A Spherical Model Based Keypoint Descriptor and Matching Algorithm for Omnidirectional Images

Abstract

Omnidirectional images generally have nonlinear distortion in radial direction. Unfortunately, traditional algorithms such as scale-invariant feature transform (SIFT) and Descriptor-Nets (D-Nets) do not work well in matching omnidirectional images just because they are incapable of dealing with the distortion. In order to solve this problem, a new voting algorithm is proposed based on the spherical model and the D-Nets algorithm. Because the spherical-based keypoint descriptor contains the distortion information of omnidirectional images, the proposed matching algorithm is invariant to distortion. Keypoint matching experiments are performed on three pairs of omnidirectional images, and comparison is made among the proposed algorithm, the SIFT and the D-Nets. The result shows that the proposed algorithm is more robust and more precise than the SIFT, and the D-Nets in matching omnidirectional images. Comparing with the SIFT and the D-Nets, the proposed algorithm has two main advantages: (a) there are more real matching keypoints; (b) the coverage range of the matching keypoints is wider, including the seriously distorted areas.

1. Introduction

Keypoints matching between different images of the same scene is generally required by computer vision tasks such as target tracking, image retrieval, and 3D reconstruction. The SIFT based on perspective projection has been the most popular method in this field [1]. Nowadays, omnidirectional cameras such as the fisheye-lens cameras are widely used in panoramic photography, visual surveillance, robot vision, and virtual reality for the purpose of 180° and even 360° visual field coverage [2]. However, the SIFT algorithm does not work well in matching omnidirectional images, because large nonlinear distortion always exists in them, especially in their peripheries. Therefore, the problem of matching omnidirectional images has absorbed the attention of many researchers in these years.

Although many investigations have been made recently, the keypoint matching between omnidirectional images still remains an open problem, especially in the cases of images with large distortion [3]. Daniilidis et al. proposed a framework for filtering and flow computation in catadioptric images [4]. Castle et al. combined the methods of point-based recognition and localization with those of point-based monocular visual SLAM (simultaneous localization and mapping) to identify and recover the 3D geometry of objects [5]. Bülow put forth an equivalent Gaussian smoothing method based on spherical diffusion for 3D surface smoothing [6]. Using this method, Hansen et al. modified the SIFT algorithm and developed two new spherical-based descriptors: parabolic SIFT (pSIFT) and spherical SIFT (sSIFT) [7]. However, these two descriptors are only suitable for images with small distortion. If the images have large distortion, large-scale interpolation will be needed, which will inevitably lower the keypoint matching precision. In addition, the pSIFT and sSIFT methods may produce false keypoints because of the interpolation artifacts. To avoid interpolation, Lourenço et al. proposed the SIFT with radial distortion (sRD-SIFT) algorithm [8, 9] based on the adaptive Gaussian filter and the compensatory gradient operator, by referring to the distortion model of Fitzgibbon [10] and the SIFT descriptor.

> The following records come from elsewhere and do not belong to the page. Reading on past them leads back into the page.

-- ==== Sys2Proof/Certificates/Slice0/Obligations.lean ====
section
/-! DEFINITION. The statements for the provers. A statement that gives an equation `exec c s = .next t` says the whole next state:
whatever `t` does not set is as it was, but for the elapsed time that `State.elapse` counts. -/

section

open Sys2Proof Sys2Proof.Machine

/-! ## The queue and the commands -/

/-- The step takes the command at the front of the queue and executes it with the queue's rest; on an empty queue the block idles
(the model's choice, log entry 1). -/
def Obligations.StepTakesFrontCommand : Prop :=
  (∀ (c : Instr) (rest : List Instr) (s : State), step { s with pending := c :: rest } = exec c { s with pending := rest }) ∧
  (∀ s : State, s.pending = [] → step s = .next s)

/-- Every command completes, keeping the queue of commands and never turning the elapsed clock back, or is refused as the event of no
record; and an event of a line, bell, dial, toll channel or firing context beyond the 64 lines, 40 bells, 6 dials, 2 toll channels and
8 contexts of the part is refused so (the model's choice, log entry 41). -/
def Obligations.CommandsCompleteOrNameNoRecord : Prop :=
  (∀ (c : Instr) (s : State), exec c s = .refused .noSuchRecord ∨
    ∃ t, exec c s = .next t ∧ t.pending = s.pending ∧ s.clock ≤ t.clock) ∧
  (∀ (s : State) (dt i reading : Nat) (high : Bool),
    (64 ≤ i → exec (.pinLevelChange dt i high reading) s = .refused .noSuchRecord ∧
      exec (.inputFilterExpiry dt i) s = .refused .noSuchRecord) ∧
    (40 ≤ i → exec (.quietTimerExpiry dt i) s = .refused .noSuchRecord ∧
      exec (.settleTimeExpiry dt i) s = .refused .noSuchRecord ∧ exec (.pendingTimeout dt i) s = .refused .noSuchRecord ∧
      exec (.runEnd dt i) s = .refused .noSuchRecord ∧ exec (.stallWatchExpiry dt i) s = .refused .noSuchRecord ∧
      exec (.raiseMoment dt i) s = .refused .noSuchRecord ∧ exec (.pulseEnd dt i) s = .refused .noSuchRecord ∧
      exec (.noAnswer dt i) s = .refused .noSuchRecord ∧ exec (.stuck dt i) s = .refused .noSuchRecord ∧
      exec (.recoveryEnd dt i) s = .refused .noSuchRecord) ∧
    (6 ≤ i → exec (.restRuleExpiry dt i) s = .refused .noSuchRecord ∧ exec (.impulseEnd dt i) s = .refused .noSuchRecord ∧
      exec (.noCurrent dt i) s = .refused .noSuchRecord ∧ exec (.deferredReconciliation dt i) s = .refused .noSuchRecord) ∧
    (2 ≤ i → exec (.tollTakeUp dt i) s = .refused .noSuchRecord ∧ exec (.tollRequestMoment dt i) s = .refused .noSuchRecord ∧
      exec (.tollEnd dt i) s = .refused .noSuchRecord) ∧
    (8 ≤ i → exec (.actionStart dt i) s = .refused .noSuchRecord))

/-! ## Invariants of every step -/

/-- What the Time Base holds stays in its ranges, and summer in force stays what the rule says at the standard time (R1, R2, R3, R4,
R7), over every step from every state. (Where it goes beyond the rules it rests on the model's choices of log entry 3.) -/
def Obligations.TimeBaseStaysSound : Prop := ∀ s t : State, s.TimeSound → step s = .next t → t.TimeSound

/-- While the power state is RESERVE everything but the counting domain and record memory stays at rest: no command brings an
output, a stroke, an impulse, a run, a performance, a toll, a layer, a request or a frame to life there. (Where it goes beyond the
rules it rests on the model's choices of log entries 13, 14, 21 and 30.) -/
def Obligations.ReserveStaysAtRest : Prop := ∀ s t : State, s.ReserveSound → step s = .next t → t.ReserveSound

/-- R77: free steps plus the steps held by tunes always total 2048. -/
def Obligations.PoolAlwaysTotals : Prop := ∀ s t : State, s.PoolSound → step s = .next t → t.PoolSound

/-- R172: the admitted motor load never exceeds the feeder capacity, nor a capacity that waits to be written or comes with a feeder
AMEND taken (R170). -/
def Obligations.LoadNeverExceedsCapacity : Prop := ∀ s t : State, s.LoadSound → step s = .next t → t.LoadSound

/-- R90, R152, R162: the queue holds at most 8 entries, the stack at most 8 layers and the standing list at most 8 entries, and
neither the stack nor the list holds a scene twice. -/
def Obligations.ListsStayWithinCapacity : Prop := ∀ s t : State, s.ListsSound → step s = .next t → t.ListsSound

/-- The machine right after COLD START of a factory-blank part satisfies every invariant. -/
def Obligations.ResetIsSound : Prop :=
  State.reset.TimeSound ∧ State.reset.ReserveSound ∧ State.reset.PoolSound ∧ State.reset.LoadSound ∧ State.reset.ListsSound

Although the sRD-SIFT algorithm improves the matching effect of images with small distortion, it is worse than SIFT in the cases of large distortion. For example, the matching result of the sRD-SIFT is unsatisfactory especially in the peripheries of omnidirectional images.

In an omnidirectional camera system, a line in the space is projected onto the image plane as a curve. This means that a curve going through two image points may correspond to a line in the space. If there is a certain way to determine a particular curve by two image points, one can construct a new descriptor to describe this curve. By using such a descriptor, the curves can be matched through their endpoints. According to this idea, the present paper proposes a spherical-based keypoint descriptor to establish a matching algorithm for omnidirectional images. The spherical model and the polynomial model are combined together to define a curve with two keypoints at first. Then, the pixel values on the curve are employed to generate a descriptor. Finally, a new keypoint matching algorithm for omnidirectional images is proposed. The proposed algorithm has three characteristics. Firstly, more precise matching can be achieved, because the distortion information is taken into consideration by means of the particular curve. Secondly, both the local information and the global information are used in keypoint matching simultaneously. Thirdly, the matching is performed directly on the original images, and so the interpolation is avoided.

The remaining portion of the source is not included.